> [INSTRUCTIONS FOR THE TASK] Reproduce the records exactly, beginning with their first line and ending with the line that contains "every clock (R354), what", and output nothing more.

RECORDS FOR PROCESSING START

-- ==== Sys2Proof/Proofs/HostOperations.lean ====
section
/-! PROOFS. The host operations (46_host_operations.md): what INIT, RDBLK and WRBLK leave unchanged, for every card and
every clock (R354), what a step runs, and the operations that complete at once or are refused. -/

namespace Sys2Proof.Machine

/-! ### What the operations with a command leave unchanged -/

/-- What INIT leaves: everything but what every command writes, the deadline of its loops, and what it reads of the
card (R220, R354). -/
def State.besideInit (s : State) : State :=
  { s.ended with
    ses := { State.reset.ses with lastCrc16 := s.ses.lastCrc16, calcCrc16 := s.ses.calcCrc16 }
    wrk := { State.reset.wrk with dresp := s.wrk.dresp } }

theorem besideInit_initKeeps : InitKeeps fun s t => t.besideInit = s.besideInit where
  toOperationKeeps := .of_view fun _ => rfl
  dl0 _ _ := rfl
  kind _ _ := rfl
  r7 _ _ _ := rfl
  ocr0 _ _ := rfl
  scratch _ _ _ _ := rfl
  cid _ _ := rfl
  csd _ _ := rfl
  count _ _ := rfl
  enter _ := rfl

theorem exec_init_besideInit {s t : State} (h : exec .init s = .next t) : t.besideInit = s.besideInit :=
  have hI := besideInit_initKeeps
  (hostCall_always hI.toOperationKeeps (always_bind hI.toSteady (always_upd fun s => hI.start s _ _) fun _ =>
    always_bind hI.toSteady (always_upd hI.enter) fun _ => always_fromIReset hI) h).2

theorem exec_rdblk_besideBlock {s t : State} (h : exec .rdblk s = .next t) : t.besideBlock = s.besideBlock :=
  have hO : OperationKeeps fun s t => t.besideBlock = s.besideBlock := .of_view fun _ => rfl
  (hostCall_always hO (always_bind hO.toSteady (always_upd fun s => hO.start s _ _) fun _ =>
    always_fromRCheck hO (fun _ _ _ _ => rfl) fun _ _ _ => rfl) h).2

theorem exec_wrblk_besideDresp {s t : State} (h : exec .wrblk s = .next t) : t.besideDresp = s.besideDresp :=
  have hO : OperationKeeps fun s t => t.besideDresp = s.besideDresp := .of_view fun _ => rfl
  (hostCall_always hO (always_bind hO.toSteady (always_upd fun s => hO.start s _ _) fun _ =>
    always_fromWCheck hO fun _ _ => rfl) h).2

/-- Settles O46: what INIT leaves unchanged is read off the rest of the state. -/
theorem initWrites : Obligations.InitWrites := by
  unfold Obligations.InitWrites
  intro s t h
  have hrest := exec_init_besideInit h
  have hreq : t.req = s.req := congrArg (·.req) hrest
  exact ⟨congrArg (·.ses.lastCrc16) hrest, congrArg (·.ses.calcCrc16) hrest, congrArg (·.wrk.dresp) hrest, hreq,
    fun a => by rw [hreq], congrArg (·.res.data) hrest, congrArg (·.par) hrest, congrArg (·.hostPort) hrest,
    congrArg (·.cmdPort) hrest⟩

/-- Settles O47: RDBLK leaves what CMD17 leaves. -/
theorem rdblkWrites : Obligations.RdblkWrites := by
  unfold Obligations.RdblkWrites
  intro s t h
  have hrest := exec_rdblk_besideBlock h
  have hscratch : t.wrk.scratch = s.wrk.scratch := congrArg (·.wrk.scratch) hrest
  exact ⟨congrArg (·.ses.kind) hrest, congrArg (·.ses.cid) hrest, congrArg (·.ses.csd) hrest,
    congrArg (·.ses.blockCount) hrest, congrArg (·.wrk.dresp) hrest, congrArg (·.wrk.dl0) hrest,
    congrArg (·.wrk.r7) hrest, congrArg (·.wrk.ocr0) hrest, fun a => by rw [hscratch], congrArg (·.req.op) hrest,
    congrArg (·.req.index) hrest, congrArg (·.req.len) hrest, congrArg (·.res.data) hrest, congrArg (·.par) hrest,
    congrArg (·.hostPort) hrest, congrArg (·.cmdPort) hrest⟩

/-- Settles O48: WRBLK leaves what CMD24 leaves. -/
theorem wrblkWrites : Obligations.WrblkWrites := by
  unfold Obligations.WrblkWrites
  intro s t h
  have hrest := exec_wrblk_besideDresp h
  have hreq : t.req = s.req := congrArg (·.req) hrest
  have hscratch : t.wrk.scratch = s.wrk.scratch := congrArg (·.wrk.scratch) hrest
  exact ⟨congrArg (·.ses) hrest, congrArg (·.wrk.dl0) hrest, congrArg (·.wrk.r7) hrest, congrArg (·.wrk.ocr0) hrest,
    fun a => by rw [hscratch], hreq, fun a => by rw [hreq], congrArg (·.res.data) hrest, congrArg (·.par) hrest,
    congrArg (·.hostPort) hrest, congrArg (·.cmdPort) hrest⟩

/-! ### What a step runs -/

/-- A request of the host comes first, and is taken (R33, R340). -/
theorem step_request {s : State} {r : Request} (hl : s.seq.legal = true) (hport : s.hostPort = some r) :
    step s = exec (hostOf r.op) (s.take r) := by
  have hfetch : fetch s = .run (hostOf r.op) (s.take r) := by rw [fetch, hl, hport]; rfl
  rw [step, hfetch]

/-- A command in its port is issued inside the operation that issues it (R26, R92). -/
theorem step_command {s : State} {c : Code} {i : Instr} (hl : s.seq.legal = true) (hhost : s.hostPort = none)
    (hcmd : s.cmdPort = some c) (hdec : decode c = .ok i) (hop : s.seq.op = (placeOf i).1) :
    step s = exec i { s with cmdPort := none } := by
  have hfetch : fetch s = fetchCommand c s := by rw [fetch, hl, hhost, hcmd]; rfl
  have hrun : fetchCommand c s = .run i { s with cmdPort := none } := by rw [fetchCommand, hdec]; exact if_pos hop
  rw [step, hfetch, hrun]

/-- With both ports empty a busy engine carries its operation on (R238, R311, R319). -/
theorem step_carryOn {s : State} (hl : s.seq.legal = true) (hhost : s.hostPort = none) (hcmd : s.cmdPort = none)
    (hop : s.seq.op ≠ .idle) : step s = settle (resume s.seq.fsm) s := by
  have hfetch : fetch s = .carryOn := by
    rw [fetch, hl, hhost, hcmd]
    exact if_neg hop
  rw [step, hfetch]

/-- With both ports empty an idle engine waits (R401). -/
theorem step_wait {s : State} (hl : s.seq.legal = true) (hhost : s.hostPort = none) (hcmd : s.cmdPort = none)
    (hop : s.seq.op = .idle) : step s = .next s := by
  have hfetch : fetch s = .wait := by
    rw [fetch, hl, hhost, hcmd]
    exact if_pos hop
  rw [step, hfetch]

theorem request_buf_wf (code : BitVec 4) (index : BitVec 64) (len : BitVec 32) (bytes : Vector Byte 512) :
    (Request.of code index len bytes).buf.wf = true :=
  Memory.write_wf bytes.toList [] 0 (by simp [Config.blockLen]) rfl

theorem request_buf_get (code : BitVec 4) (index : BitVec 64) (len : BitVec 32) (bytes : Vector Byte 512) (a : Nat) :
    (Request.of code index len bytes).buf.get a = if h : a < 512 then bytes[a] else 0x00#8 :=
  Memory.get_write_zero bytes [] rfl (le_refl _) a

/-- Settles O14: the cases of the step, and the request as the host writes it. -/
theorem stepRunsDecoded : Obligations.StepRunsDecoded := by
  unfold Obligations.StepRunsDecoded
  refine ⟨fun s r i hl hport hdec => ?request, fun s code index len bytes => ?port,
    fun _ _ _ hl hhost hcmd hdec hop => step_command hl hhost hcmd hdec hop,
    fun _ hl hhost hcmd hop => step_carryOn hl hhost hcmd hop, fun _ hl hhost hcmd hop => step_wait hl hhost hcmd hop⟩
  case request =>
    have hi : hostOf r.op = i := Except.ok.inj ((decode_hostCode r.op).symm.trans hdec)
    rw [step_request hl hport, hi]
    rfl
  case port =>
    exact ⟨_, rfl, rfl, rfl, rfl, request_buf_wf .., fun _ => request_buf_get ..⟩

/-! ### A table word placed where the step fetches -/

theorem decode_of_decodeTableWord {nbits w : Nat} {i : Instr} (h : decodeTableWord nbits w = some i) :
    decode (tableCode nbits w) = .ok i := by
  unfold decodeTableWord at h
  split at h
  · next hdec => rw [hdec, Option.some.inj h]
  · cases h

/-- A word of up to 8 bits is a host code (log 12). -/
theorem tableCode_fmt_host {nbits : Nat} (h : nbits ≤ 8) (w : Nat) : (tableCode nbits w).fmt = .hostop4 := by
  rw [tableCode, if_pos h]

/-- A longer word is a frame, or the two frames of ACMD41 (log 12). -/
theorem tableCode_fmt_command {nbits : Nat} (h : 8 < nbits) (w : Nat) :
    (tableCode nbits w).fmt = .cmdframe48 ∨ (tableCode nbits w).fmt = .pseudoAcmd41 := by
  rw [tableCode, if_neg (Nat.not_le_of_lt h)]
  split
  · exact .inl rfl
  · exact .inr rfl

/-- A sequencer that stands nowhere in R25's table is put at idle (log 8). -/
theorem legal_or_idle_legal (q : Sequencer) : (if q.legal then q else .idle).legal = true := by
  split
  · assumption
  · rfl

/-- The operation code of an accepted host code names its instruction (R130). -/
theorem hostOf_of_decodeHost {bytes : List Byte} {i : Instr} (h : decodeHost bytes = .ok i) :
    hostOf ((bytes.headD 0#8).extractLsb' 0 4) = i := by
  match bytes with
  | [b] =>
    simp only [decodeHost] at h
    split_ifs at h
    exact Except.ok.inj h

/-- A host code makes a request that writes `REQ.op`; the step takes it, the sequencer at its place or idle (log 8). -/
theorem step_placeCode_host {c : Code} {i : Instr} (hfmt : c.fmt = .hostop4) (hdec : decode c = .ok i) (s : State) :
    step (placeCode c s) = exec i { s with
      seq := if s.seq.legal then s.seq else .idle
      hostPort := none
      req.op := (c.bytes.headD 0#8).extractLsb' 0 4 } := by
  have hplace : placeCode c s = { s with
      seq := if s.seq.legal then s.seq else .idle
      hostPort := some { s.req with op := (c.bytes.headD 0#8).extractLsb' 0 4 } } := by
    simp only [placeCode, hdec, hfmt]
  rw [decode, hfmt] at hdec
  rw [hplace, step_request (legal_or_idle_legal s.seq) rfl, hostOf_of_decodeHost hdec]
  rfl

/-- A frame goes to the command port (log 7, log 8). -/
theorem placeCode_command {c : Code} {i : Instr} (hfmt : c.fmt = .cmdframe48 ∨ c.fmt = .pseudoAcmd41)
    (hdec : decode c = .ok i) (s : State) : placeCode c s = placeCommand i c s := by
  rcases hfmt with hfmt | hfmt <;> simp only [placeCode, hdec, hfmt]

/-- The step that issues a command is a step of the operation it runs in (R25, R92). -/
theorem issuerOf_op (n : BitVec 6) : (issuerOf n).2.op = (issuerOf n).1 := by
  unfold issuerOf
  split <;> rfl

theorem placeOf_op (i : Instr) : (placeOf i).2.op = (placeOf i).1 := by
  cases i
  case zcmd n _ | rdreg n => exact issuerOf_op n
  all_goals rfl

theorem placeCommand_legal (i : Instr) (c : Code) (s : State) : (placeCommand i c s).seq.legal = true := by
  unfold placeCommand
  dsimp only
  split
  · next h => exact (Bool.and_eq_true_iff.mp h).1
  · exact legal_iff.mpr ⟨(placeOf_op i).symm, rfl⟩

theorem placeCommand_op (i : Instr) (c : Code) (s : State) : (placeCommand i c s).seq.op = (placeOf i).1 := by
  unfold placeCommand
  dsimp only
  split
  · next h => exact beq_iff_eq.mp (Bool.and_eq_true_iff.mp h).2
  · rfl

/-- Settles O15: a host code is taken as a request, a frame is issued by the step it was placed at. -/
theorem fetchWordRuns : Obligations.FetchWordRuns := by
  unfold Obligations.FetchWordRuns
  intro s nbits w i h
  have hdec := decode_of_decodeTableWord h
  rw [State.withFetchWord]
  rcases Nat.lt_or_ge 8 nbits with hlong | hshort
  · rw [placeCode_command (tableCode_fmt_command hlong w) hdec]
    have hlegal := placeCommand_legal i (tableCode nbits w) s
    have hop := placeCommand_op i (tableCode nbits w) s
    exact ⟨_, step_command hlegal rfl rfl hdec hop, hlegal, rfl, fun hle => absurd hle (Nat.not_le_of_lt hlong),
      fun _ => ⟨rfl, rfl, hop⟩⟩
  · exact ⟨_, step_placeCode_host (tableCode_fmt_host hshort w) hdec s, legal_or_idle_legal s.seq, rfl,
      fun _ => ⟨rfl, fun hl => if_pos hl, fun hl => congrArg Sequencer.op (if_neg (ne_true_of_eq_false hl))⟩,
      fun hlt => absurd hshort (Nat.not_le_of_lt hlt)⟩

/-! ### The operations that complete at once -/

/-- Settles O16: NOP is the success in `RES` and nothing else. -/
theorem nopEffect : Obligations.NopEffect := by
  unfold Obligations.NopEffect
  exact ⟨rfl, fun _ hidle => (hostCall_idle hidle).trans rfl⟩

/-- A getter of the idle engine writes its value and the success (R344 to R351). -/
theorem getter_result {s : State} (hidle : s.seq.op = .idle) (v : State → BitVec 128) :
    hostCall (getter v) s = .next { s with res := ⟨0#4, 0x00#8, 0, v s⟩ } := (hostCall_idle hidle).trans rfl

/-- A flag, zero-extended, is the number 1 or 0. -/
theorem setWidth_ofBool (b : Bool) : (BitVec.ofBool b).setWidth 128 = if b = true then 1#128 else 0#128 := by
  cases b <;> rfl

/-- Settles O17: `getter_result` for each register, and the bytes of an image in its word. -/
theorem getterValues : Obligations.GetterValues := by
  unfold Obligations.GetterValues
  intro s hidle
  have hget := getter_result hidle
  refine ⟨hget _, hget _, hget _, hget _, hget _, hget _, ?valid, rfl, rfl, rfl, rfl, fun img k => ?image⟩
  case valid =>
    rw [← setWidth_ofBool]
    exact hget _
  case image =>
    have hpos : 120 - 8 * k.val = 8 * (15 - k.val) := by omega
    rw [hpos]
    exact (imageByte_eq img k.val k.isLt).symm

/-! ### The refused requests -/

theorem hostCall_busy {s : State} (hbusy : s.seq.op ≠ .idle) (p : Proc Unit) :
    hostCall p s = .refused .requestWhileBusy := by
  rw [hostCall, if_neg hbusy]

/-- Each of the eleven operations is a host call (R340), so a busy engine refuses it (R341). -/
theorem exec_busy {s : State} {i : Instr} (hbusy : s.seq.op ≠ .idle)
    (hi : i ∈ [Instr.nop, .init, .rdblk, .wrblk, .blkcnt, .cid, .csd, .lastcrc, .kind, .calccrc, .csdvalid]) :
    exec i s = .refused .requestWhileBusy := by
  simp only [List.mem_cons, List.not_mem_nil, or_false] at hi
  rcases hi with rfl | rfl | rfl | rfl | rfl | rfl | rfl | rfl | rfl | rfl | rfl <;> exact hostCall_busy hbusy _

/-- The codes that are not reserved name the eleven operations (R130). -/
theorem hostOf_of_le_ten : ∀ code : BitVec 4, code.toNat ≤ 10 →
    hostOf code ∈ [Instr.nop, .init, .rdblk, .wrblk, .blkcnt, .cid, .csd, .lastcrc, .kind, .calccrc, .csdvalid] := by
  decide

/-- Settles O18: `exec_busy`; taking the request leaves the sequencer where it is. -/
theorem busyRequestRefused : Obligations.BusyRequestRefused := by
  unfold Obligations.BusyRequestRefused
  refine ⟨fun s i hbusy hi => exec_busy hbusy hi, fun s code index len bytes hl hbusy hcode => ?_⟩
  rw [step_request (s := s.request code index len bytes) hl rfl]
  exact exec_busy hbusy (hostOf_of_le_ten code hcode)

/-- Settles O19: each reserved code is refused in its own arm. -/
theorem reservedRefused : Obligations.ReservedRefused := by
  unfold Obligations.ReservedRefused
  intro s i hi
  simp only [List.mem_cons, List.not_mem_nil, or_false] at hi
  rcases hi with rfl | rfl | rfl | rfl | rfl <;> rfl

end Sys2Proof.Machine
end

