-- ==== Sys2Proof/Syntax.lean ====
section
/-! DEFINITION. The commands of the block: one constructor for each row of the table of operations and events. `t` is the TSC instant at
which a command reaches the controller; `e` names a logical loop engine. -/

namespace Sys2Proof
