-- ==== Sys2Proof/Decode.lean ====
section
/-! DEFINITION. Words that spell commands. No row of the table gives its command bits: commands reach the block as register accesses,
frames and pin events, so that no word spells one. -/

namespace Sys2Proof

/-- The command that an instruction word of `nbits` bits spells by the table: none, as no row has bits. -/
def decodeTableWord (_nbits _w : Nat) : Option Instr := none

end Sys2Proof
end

RECORDS FOR PROCESSING END

> [OUTPUT OF THE EXERCISE]
-- ==== Sys2Proof/Proofs/HostOperations.lean ====
section
/-! PROOFS. The host operations (46_host_operations.md): what INIT, RDBLK and WRBLK leave unchanged, for every card and
every clock (R354), what a step runs, and the operations that complete at once or are refused. -/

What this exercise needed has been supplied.